**WHAT THE EXERCISE ASKS**
Your answer must be an exact transcription of the lines from the line with "PAYLOAD only (R233). -/" through the final line of the data.

== SOURCE DATA ==

-- ==== Sys2Proof/Machine/Flags.lean ====
section
/-!
DEFINITION. The flag computations of the core: the phase conditions of the matrix (60_exceptions.md rule R233), the
final-block flag (43_stream.md rule R173), and the packing of STATUS (10_state.md rule R33). There are no arithmetic
condition codes (R28).
-/

namespace Sys2Proof.Machine

/-- The direct checksum commands and CHUNK_OPEN are legal in IDLE only (R104, R233). -/
def inIdle (s : State) : Bool := decide (s.phase = .idle)

/-- CHUNK_TAG is legal in TAG only (R233). -/
def inTag (s : State) : Bool := decide (s.phase = .tag)

/-- CHUNK_CLOSE and ZLIB_OPEN are legal in PAYLOAD only (R233). -/
def inPayload (s : State) : Bool := decide (s.phase = .payload)

/-- The PUT commands are legal in IDLE and PAYLOAD (R135, R233). -/
def mayPut (s : State) : Bool := decide (s.phase = .idle ∨ s.phase = .payload)

/-- The row-open commands are legal in ZSTREAM before the final block (R172, R233). -/
def mayOpenRow (s : State) : Bool := decide (s.phase = .zstream ∧ s.zfinal = false)

/-- ZLIB_CLOSE is legal in ZSTREAM after the final block (R176, R233). -/
def mayCloseStream (s : State) : Bool := decide (s.phase = .zstream ∧ s.zfinal = true)

/-- ROW_DATA is legal in ROW only (R233). -/
def inRow (s : State) : Bool := decide (s.phase = .row)

/-- `remain = 0`: the chunk owes no payload byte (R235). -/
def owesNothing (s : State) : Bool := decide (s.remain = 0#32)

/-- `remain >= n`: the chunk still owes at least `n` payload bytes (R235). -/
def owesAtLeast (n : Nat) (s : State) : Bool := decide (n ≤ s.remain.toNat)

/-- The final-block flag of the block about to be opened: the row was opened by ROW_OPEN_LAST and this block takes all
the bytes it still owes (R173). -/
def finalFlag (s : State) : Bool := s.rowlast && decide (s.rowrem.toNat ≤ maxBlock)

/-- STATUS: PHASE in [2:0], ZFINAL in [3], ROWLAST in [4], FAULT in [7:5], zero above (R33). -/
def statusWord (s : State) : Word :=
  BitVec.ofNat 32
    (phaseCode s.phase + (if s.zfinal then 8 else 0) + (if s.rowlast then 16 else 0) + 32 * faultNumber s.fault)

end Sys2Proof.Machine
end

===

**ANSWER TO THIS EXERCISE**
/-- CHUNK_CLOSE and ZLIB_OPEN are legal in PAYLOAD only (R233). -/
def inPayload (s : State) : Bool := decide (s.phase = .payload)

/-- The PUT commands are legal in IDLE and PAYLOAD (R135, R233). -/
def mayPut (s : State) : Bool := decide (s.phase = .idle ∨ s.phase = .payload)

/-- The row-open commands are legal in ZSTREAM before the final block (R172, R233). -/
def mayOpenRow (s : State) : Bool := decide (s.phase = .zstream ∧ s.zfinal = false)

/-- ZLIB_CLOSE is legal in ZSTREAM after the final block (R176, R233). -/
def mayCloseStream (s : State) : Bool := decide (s.phase = .zstream ∧ s.zfinal = true)

/-- ROW_DATA is legal in ROW only (R233). -/
def inRow (s : State) : Bool := decide (s.phase = .row)

/-- `remain = 0`: the chunk owes no payload byte (R235). -/
def owesNothing (s : State) : Bool := decide (s.remain = 0#32)

/-- `remain >= n`: the chunk still owes at least `n` payload bytes (R235). -/
def owesAtLeast (n : Nat) (s : State) : Bool := decide (n ≤ s.remain.toNat)

/-- The final-block flag of the block about to be opened: the row was opened by ROW_OPEN_LAST and this block takes all
the bytes it still owes (R173). -/
def finalFlag (s : State) : Bool := s.rowlast && decide (s.rowrem.toNat ≤ maxBlock)

/-- STATUS: PHASE in [2:0], ZFINAL in [3], ROWLAST in [4], FAULT in [7:5], zero above (R33). -/
def statusWord (s : State) : Word :=
  BitVec.ofNat 32
    (phaseCode s.phase + (if s.zfinal then 8 else 0) + (if s.rowlast then 16 else 0) + 32 * faultNumber s.fault)

end Sys2Proof.Machine
end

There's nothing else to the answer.